Article en En | MEDLINE | ID: mdl-39212270
ABSTRACT
Importance Before surgery, the best strategy for managing patients who are taking renin-angiotensin system inhibitors (RASIs) (angiotensin-converting enzyme inhibitors or angiotensin receptor blockers) is unknown. The lack of evidence leads to conflicting guidelines.

Objective:

To evaluate whether a continuation strategy vs a discontinuation strategy of RASIs before major noncardiac surgery results in decreased complications at 28 days after surgery. Design, Setting, and

Participants:

Randomized clinical trial that included patients who were being treated with a RASI for at least 3 months and were scheduled to undergo a major noncardiac surgery between January 2018 and April 2023 at 40 hospitals in France.

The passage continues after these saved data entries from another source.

/-- The I/O die of a port, and its number there. -/
def portIod (p : Nat) : Nat := 8 + p % 36 / 18
def portNum (p : Nat) : Nat := p % 18 + (if p < 36 then 0 else 18)
/-- The slot that the I/O die of a port is in (R332). -/
def State.slotOf (s : State) (port : Nat) : Nat := (s.die (portIod port)).slot
/-- The pairing of a port in the slot that its I/O die is in. -/
def State.slotPair (s : State) (port : Nat) : Nat := pairKey port (slotShift port (s.slotOf port))
/-- A port of an I/O die is drained: out of the rotation (21_service R384). -/
def State.portOut (s : State) (p : Nat) : Bool :=
  !s.iodUp (portIod p) || s.drained.contains (.port (portIod p) (portNum p))
/-- A pairing of this device may carry frames, of the secure world where they are (R339, 21_service R382, R384). -/
def State.usable (s : State) (sec : Bool) (port shift : Nat) : Bool :=
  !s.portOut port && !(sec && s.plainPorts.contains port) && decide (32 ≤ s.score port shift) &&
    decide (Sparse.get 0 s.training (pairKey port shift) = 0) && !s.spent.contains (pairKey port shift)
/-- Frames to a peer go by ordinary Ethernet switches: in that mode, or where only a scale-out port reaches it (R343, 15_io_dies
R316). -/
def State.ethernet (s : State) (p : Nat) : Bool := s.swmode || s.scaleOut.contains p
/-- Rotor mode serves a device number (R332). -/
def rotorServes (c : Nat) : Bool := decide (c < 9216)
/-- A pairing of this device faces a peer (R332). -/
def State.faces (s : State) (p : Nat) : Bool :=
  !s.ethernet p && rotorServes p && rotorServes s.chip &&
    (decide (p / 144 = s.chip / 144) || decide (p % 144 = s.chip % 144))
/-- A port of an I/O die to an Ethernet switch that can take frames to a peer, of the secure world where they are: a scale-up port in
Ethernet-switch mode, else a scale-out port, which are ports 36 to 39 of their I/O die (21_service R382, R384). -/
def State.switchPort (s : State) (iod : Nat) (sec : Bool) (p : Nat) : Bool :=
  if s.scaleOut.contains p then (List.range 4).any fun i =>
    s.iodUp iod && !s.drained.contains (.port iod (36 + i)) && !(sec && s.plainPorts.contains (72 + 4 * (iod - 8) + i))
  else (diePorts iod).any fun q => !s.portOut q && !(sec && s.plainPorts.contains q)
/-- Rotor ports that carry no data: holdover beyond 480 units (19_time R351). -/
def State.silent (s : State) : Bool := s.time.hold && decide (480 < s.time.term)
/-- No frame of classes 0 to 2 can be sent to a peer now: rotor mode does not serve it or this device, or rotor ports are silent. -/
def State.cutOff (s : State) (p : Nat) : Bool := !s.ethernet p && (s.silent || !rotorServes p || !rotorServes s.chip)
/-- The device sleeps: its optics are off (21_service R385). -/
def State.asleep (s : State) : Bool := s.mailbox.state = .retained || s.mailbox.state = .resuming

/-- The first slot from one on, among so many, in which a usable pairing of a device reaches another, and that pairing; the scores of
another device's pairings are not known here (R334; log entry 52). -/
def onwardHop (fresh c p n : Nat) : Nat → Option (Nat × Nat × Nat)
  | 0 => none
  | k + 1 =>
    match (List.range 72).find? fun q => decide (facing c q (slotShift q n) = p ∧
        32 ≤ Config.onwardScore fresh c (pairKey q (slotShift q n))) with
    | some q => some (n, q, slotShift q n)
    | none => onwardHop fresh c p (n + 1) k
/-- A path of a frame: how many slots on its first hop lies, the slot in which the frame arrives, and the way. -/
structure Path where
  start : Nat
  slot : Nat
  way : Way
  deriving DecidableEq, Repr
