-- ==== Sys2Proof/Certificates/Slice0/Obligations.lean ====
section
/-!
DEFINITION. Certificates/Slice0/Obligations.lean: the statements for the provers. Each docstring names the rules of spec/
that the statement formalises; what rests on a choice of the model says so.
-/

open Sys2Proof Sys2Proof.Machine

/-! ### Scalar registers, branches and jumps (04_scalar R99-R104) -/

/-- R100, R101, R99: the operations of OP write rd, advance the pc and change nothing else; a write of x0 is discarded. -/
def Obligations.RegisterOperationsWriteOnlyRd : Prop :=
  (∀ p ∈ ([(Instr.add, fun a b => a + b), (Instr.sub, fun a b => a - b), (Instr.and, fun a b => a &&& b),
      (Instr.or, fun a b => a ||| b), (Instr.xor, fun a b => a ^^^ b),
      (Instr.sll, fun a b => a <<< (b.toNat % 64)), (Instr.srl, fun a b => a >>> (b.toNat % 64)),
      (Instr.sra, fun a b => BitVec.ofInt 64 (a.toInt / 2 ^ (b.toNat % 64))),
      (Instr.slt, fun a b => if a.toInt < b.toInt then 1 else 0),
      (Instr.sltn, fun a b => if a.toNat < b.toNat then 1 else 0),
      (Instr.mul, fun a b => a * b),
      (Instr.mulh, fun a b => BitVec.ofInt 64 (a.toInt * b.toInt / 2 ^ 64)),
      (Instr.mulhn, fun a b => BitVec.ofNat 64 (a.toNat * b.toNat / 2 ^ 64)),
      (Instr.div, fun a b => if b = 0 then BitVec.allOnes 64 else BitVec.ofInt 64 (a.toInt.tdiv b.toInt)),
      (Instr.divn, fun a b => if b = 0 then BitVec.allOnes 64 else BitVec.ofNat 64 (a.toNat / b.toNat)),
      (Instr.rem, fun a b => if b = 0 then a else BitVec.ofInt 64 (a.toInt.tmod b.toInt)),
      (Instr.remn, fun a b => if b = 0 then a else BitVec.ofNat 64 (a.toNat % b.toNat)),
      (Instr.min, fun a b => BitVec.ofInt 64 (min a.toInt b.toInt)),
      (Instr.max, fun a b => BitVec.ofInt 64 (max a.toInt b.toInt)),
      (Instr.minn, fun a b => BitVec.ofNat 64 (min a.toNat b.toNat)),
      (Instr.maxn, fun a b => BitVec.ofNat 64 (max a.toNat b.toNat)),
      (Instr.rol, fun a b => (a <<< (b.toNat % 64)) ||| (a >>> ((64 - b.toNat % 64)))),
      (Instr.ror, fun a b => (a >>> (b.toNat % 64)) ||| (a <<< ((64 - b.toNat % 64)))),
      (Instr.addw, fun a b => (BitVec.ofNat 32 (a.toNat + b.toNat)).signExtend 64),
      (Instr.subw, fun a b => (a.setWidth 32 - b.setWidth 32).signExtend 64)] :
      List ((Rrr → Instr) × (Word → Word → Word))),
    ∀ (f : Rrr) (s : State), Writes (exec (p.1 f) s) s f.d (p.2 (s.me.xr f.a) (s.me.xr f.b))) ∧
  (∀ p ∈ ([(Instr.clz, fun a => BitVec.ofNat 64 ((List.range 64).reverse.takeWhile fun i => !a.getLsbD i).length),
      (Instr.ctz, fun a => BitVec.ofNat 64 ((List.range 64).takeWhile fun i => !a.getLsbD i).length),
      (Instr.popc, fun a => BitVec.ofNat 64 ((List.range 64).filter fun i => a.getLsbD i).length)] :
      List ((Rr → Instr) × (Word → Word))),
    ∀ (f : Rr) (s : State), Writes (exec (p.1 f) s) s f.d (p.2 (s.me.xr f.a)))

/-- R102, R99: the operations with an immediate write rd, advance the pc and change nothing else. -/
def Obligations.ImmediateOperationsWriteOnlyRd : Prop :=
  (∀ (f : RrImm15) (s : State), Writes (exec (.addi f) s) s f.d (s.me.xr f.a + BitVec.ofInt 64 f.imm.toInt)) ∧
  (∀ p ∈ ([(Instr.andi, fun a b => a &&& b), (Instr.ori, fun a b => a ||| b), (Instr.xori, fun a b => a ^^^ b),
      (Instr.slti, fun a b => if a.toInt < b.toInt then 1 else 0),
      (Instr.sltni, fun a b => if a.toNat < b.toNat then 1 else 0)] : List ((RrImm12 → Instr) × (Word → Word → Word))),
    ∀ (f : RrImm12) (s : State), Writes (exec (p.1 f) s) s f.d (p.2 (s.me.xr f.a) (BitVec.ofInt 64 f.imm.toInt))) ∧
  (∀ p ∈ ([(Instr.slli, fun a n => a <<< n), (Instr.srli, fun a n => a >>> n),
      (Instr.srai, fun a n => BitVec.ofInt 64 (a.toInt / 2 ^ n))] : List ((RrSh → Instr) × (Word → Nat → Word))),
    ∀ (f : RrSh) (s : State), Writes (exec (p.1 f) s) s f.d (p.2 (s.me.xr f.a) f.sh.toNat)) ∧
  (∀ (f : RImm20) (s : State), Writes (exec (.lui f) s) s f.d (BitVec.ofInt 64 (f.imm.toInt * 4096))) ∧
  (∀ (f : RImm20) (s : State),
    Writes (exec (.auipc f) s) s f.d (s.me.pc + BitVec.ofInt 64 (f.imm.toInt * 4096)))

/-- R103: a branch changes the pc alone, to its target where its condition holds and to the next word elsewhere.
R103, R104: JAL and JALR write the next word's address to rd and go to the target; a JALR target that is not a multiple
of 4 traps ALIGN with the target in TVAL. -/
def Obligations.BranchesAndJumpsGoToTheirTarget : Prop :=
  (∀ p ∈ ([(Instr.beq, fun a b => decide (a = b)), (Instr.bne, fun a b => decide (a ≠ b)),
      (Instr.blt, fun a b => decide (a.toInt < b.toInt)), (Instr.bge, fun a b => decide (b.toInt ≤ a.toInt)),
      (Instr.bltn, fun a b => decide (a.toNat < b.toNat)), (Instr.bgen, fun a b => decide (b.toNat ≤ a.toNat))] :
      List ((BrOff → Instr) × (Word → Word → Bool))),
    ∀ (f : BrOff) (s : State), ∃ t, exec (p.1 f) s = .next t ∧ OnlyMe s t ∧
      t.me = { s.me with
        pc := s.me.pc + (if p.2 (s.me.xr f.a) (s.me.xr f.b) then BitVec.ofInt 64 (4 * f.off.toInt) else 4) }) ∧
  ((∀ (f : ROff20) (s : State), ∃ t, exec (.jal f) s = .next t ∧ OnlyMe s t ∧ OnlyRegs s.me t.me ∧
    t.me.pc = s.me.pc + BitVec.ofInt 64 (4 * f.off.toInt) ∧ RegSet s.me t.me f.d (s.me.pc + 4)) ∧
  (∀ (f : RrImm15) (s : State),
    if (s.me.xr f.a + BitVec.ofInt 64 f.imm.toInt).toNat % 4 = 0 then
      ∃ t, exec (.jalr f) s = .next t ∧ OnlyMe s t ∧ OnlyRegs s.me t.me ∧
        t.me.pc = s.me.xr f.a + BitVec.ofInt 64 f.imm.toInt ∧ RegSet s.me t.me f.d (s.me.pc + 4)
    else Traps (exec (.jalr f) s) s 0x06 (s.me.xr f.a + BitVec.ofInt 64 f.imm.toInt)))

/-! ### Scalar memory (04_scalar R105-R112) -/

/-- R105, R106, R109: a load from memory that its checks allow writes the little-endian bytes, zero- or sign-extended, to
rd and changes nothing else; LDPC reads the doubleword near the pc; through a read-only window a byte comes from its home or from
a copy that the die keeps (R237). R390: an aligned load from the own device's register space
gives the registers' bytes. R336: a load from another device sends it one READ and waits; with its answer it writes the bytes
that came, and bytes of VFILL where the device has failed (R243), without a second check (R246). R108: while a vector memory
instruction of the hart is not complete a load waits, and so it does while a full window holds its memory port back (R337). -/
def Obligations.LoadsReadMemory : Prop :=
  ∀ (s : State) (i : Instr) (need : Need) (va : Word) (n : Nat) (sg : Bool) (d : BitVec 5) (out : Nat → Word),
    ((∃ f : LoadOff, need = .rd ∧ va = s.me.xr f.a + BitVec.ofInt 64 f.off.toInt ∧ d = f.d ∧
        (i, n, sg) ∈ [(Instr.ldb f, 1, false), (.ldh f, 2, false), (.ldw f, 4, false), (.ldd f, 8, false),
          (.ldbs f, 1, true), (.ldhs f, 2, true), (.ldws f, 4, true)]) ∨
      ∃ f : ROff20, need = .literal ∧ d = f.d ∧ i = .ldpc f ∧ n = 8 ∧ sg = false ∧
        va = s.me.pc - BitVec.ofNat 64 (s.me.pc.toNat % 8) + BitVec.ofInt 64 (8 * f.off.toInt)) →
    out = (fun v => if sg then (BitVec.ofNat (8 * n) v).signExtend 64 else BitVec.ofNat 64 v) →
    (s.me.vectorMemory = true ∨ s.portHeld s.cur = true →
      ∃ t, exec i s = .next t ∧ OnlyMe s t ∧ t.me = { s.me with stalled := some va }) ∧
    (Unhindered s →
      (∀ as, Plain s need va n as → Writes (exec i s) s d (out (s.readAt as))) ∧
      (∀ locs, s.me.access = none → s.checkRange (s.party s.cur) need false va n = .ok locs →
        (∀ l ∈ locs, l.isReg = false ∧ s.poisoned l.ga = false ∧ s.farDev l.ga = none) →
        ∃ t, exec i s = .next t ∧ OnlyMe (Windowed s t) t ∧ OnlyRegs s.me t.me ∧ t.me.pc = s.me.pc + 4 ∧
          RegSet s.me t.me d (out (s.loadAt s.winKey locs))) ∧
      (∀ ga, s.me.access = none → gaHost ga = false → gaChip ga = s.chip → gaKind ga = 3 → va.toNat % n = 0 →
        s.checkRange (s.party s.cur) need false va n = .ok ((gaRange ga n).map fun a => ⟨a, false⟩) →
        Writes (exec i s) s d (out (s.regLoad s.me.secure ga n))) ∧
      ∀ (ga dev : Nat) (locs : List Loc), s.farDev ga = some dev → va.toNat % n = 0 →
        locs = (gaRange ga n).map (fun a => ⟨a, false⟩) → s.farRuns (gaRange ga n) = [(ga, n)] →
        (∀ a ∈ gaRange ga n, (s.farDev a).isSome = true ∧ s.poisoned a = false) →
        (s.me.access = none → s.checkRange (s.party s.cur) need false va n = .ok locs → s.peerFailed dev = false →
          s.me.asks = [] → s.me.tracked = [] → ∃ (t : State) (r : Record), exec i s = .next t ∧ t.mem = s.mem ∧
          (∀ h, h ≠ s.cur → t.hart h = s.hart h) ∧ Sent s t dev (gaDie ga % 10) r ∧ r.op = 0x01 ∧
          r.addr = BitVec.ofNat 64 ga ∧ r.len = n ∧ (∃ k, t.me.asks = [k] ∧ k.tag = r.tag ∧ k.settled = false) ∧
          t.me = { s.me with
            asks := t.me.asks
            tracked := t.me.tracked
            access := some locs
            stalled := some va }) ∧
        (s.me.access = some locs →
          (∀ (tag : BitVec 32) (bs : List Byte), bs.length = n → s.me.asks = [⟨0, tag, dev, ga, n, false, false, some bs⟩] →
            Writes (exec i s) s d (out (bytesNat bs))) ∧
          ∀ tag : BitVec 32, s.me.asks = [⟨0, tag, dev, ga, n, false, true, none⟩] →
            Writes (exec i s) s d (out (s.me.vfill.toNat % 2 ^ (8 * n)))))

/-- R105, R106, R177: a store to memory that its checks allow writes the low bytes of rs2 at the address that rs1 and the
offset give, and every other byte is as it was; of the hart only the pc, the wait and the count of records that its next
release seals change. R390: an aligned store to the own device's register space does what the register does. R336: a store to
another device sends it one tracked WRITE with the bytes, and no byte here changes. R108, R337: a
store waits as a load does. -/
def Obligations.StoresWriteOnlyTheirBytes : Prop :=
  ∀ p ∈ ([(Instr.stb, 1), (Instr.sth, 2), (Instr.stw, 4), (Instr.std, 8)] : List ((StoreOff → Instr) × Nat)),
    ∀ (f : StoreOff) (s : State) (va : Word), va = s.me.xr f.a + BitVec.ofInt 64 f.off.toInt →
      (s.me.vectorMemory = true ∨ s.portHeld s.cur = true →
        ∃ t, exec (p.1 f) s = .next t ∧ OnlyMe s t ∧ t.me = { s.me with stalled := some va }) ∧
      (Unhindered s →
        (∀ as, Plain s .wr va p.2 as →
          ∃ t, exec (p.1 f) s = .next t ∧ StoredAt s t as (s.me.xr f.b).toNat ∧
            t = { s with mem := t.mem, harts := t.harts } ∧ (∀ h, h ≠ s.cur → t.hart h = s.hart h) ∧
            t.me = { s.me with pc := s.me.pc + 4, wait := none, unsealed := t.me.unsealed }) ∧
        (∀ ga, gaHost ga = false → gaChip ga = s.chip → gaKind ga = 3 → va.toNat % p.2 = 0 →
          s.checkRange (s.party s.cur) .wr false va p.2 = .ok ((gaRange ga p.2).map fun a => ⟨a, false⟩) →
          ∃ u, u = s.regStore (s.me.secure && s.me.priv = .supervisor) (!s.me.secure) ga p.2
              ((s.me.xr f.b).toNat % 2 ^ (8 * p.2)) ∧
            exec (p.1 f) s = .next (u.setHart u.cur { u.me with pc := u.me.pc + 4, wait := none })) ∧
        ∀ (ga dev : Nat), s.farDev ga = some dev → s.peerFailed dev = false → va.toNat % p.2 = 0 →
          s.checkRange (s.party s.cur) .wr false va p.2 = .ok ((gaRange ga p.2).map fun a => ⟨a, false⟩) →
          (∀ a ∈ gaRange ga p.2, (s.farDev a).isSome = true ∧ s.poisoned a = false) →
          s.farRuns (gaRange ga p.2) = [(ga, p.2)] → s.me.tracked = [] →
          ∃ (t : State) (r : Record), exec (p.1 f) s = .next t ∧ t.mem = s.mem ∧
            (∀ h, h ≠ s.cur → t.hart h = s.hart h) ∧ Sent s t dev (gaDie ga % 10) r ∧ r.op = 0x02 ∧ r.trk = true ∧
            r.addr = BitVec.ofNat 64 ga ∧ r.data = natBytes p.2 ((s.me.xr f.b).toNat % 2 ^ (8 * p.2)) ∧
            Sparse.get 0 t.me.unsealed (16 + dev) = Sparse.get 0 s.me.unsealed (16 + dev) + 1 ∧
            t.me = { s.me with
              pc := s.me.pc + 4
              wait := none
              unsealed := t.me.unsealed
              tracked := t.me.tracked })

Intervention Patients were randomized to continue use of RASIs (n = 1107) until the day of surgery or to discontinue use of RASIs 48 hours prior to surgery (ie, they would take the last dose 3 days before surgery) (n = 1115). Main Outcomes and

Measures:

The primary outcome was a composite of all-cause mortality and major postoperative complications within 28 days after surgery. The key secondary outcomes were episodes of hypotension during surgery, acute kidney injury, postoperative organ failure, and length of stay in the hospital and intensive care unit during the 28 days after surgery.

Results:

Of the 2222 patients (mean age, 67 years [SD, 10 years]; 65% were male), 46% were being treated with angiotensin-converting enzyme inhibitors at baseline and 54% were being treated with angiotensin receptor blockers. The rate of all-cause mortality and major postoperative complications was 22% (245 of 1115 patients) in the RASI discontinuation group and 22% (247 of 1107 patients) in the RASI continuation group (risk ratio, 1.02 [95% CI, 0.87-1.19]; P = .85). Episodes of hypotension during surgery occurred in 41% of the patients in the RASI discontinuation group and in 54% of the patients in the RASI continuation group (risk ratio, 1.31 [95% CI, 1.19-1.44]). There were no other differences in the trial outcomes. Conclusions and Relevance Among patients who underwent major noncardiac surgery, a continuation strategy of RASIs before surgery was not associated with a higher rate of postoperative complications than a discontinuation strategy. Trial Registration ClinicalTrials.gov Identifier NCT03374449.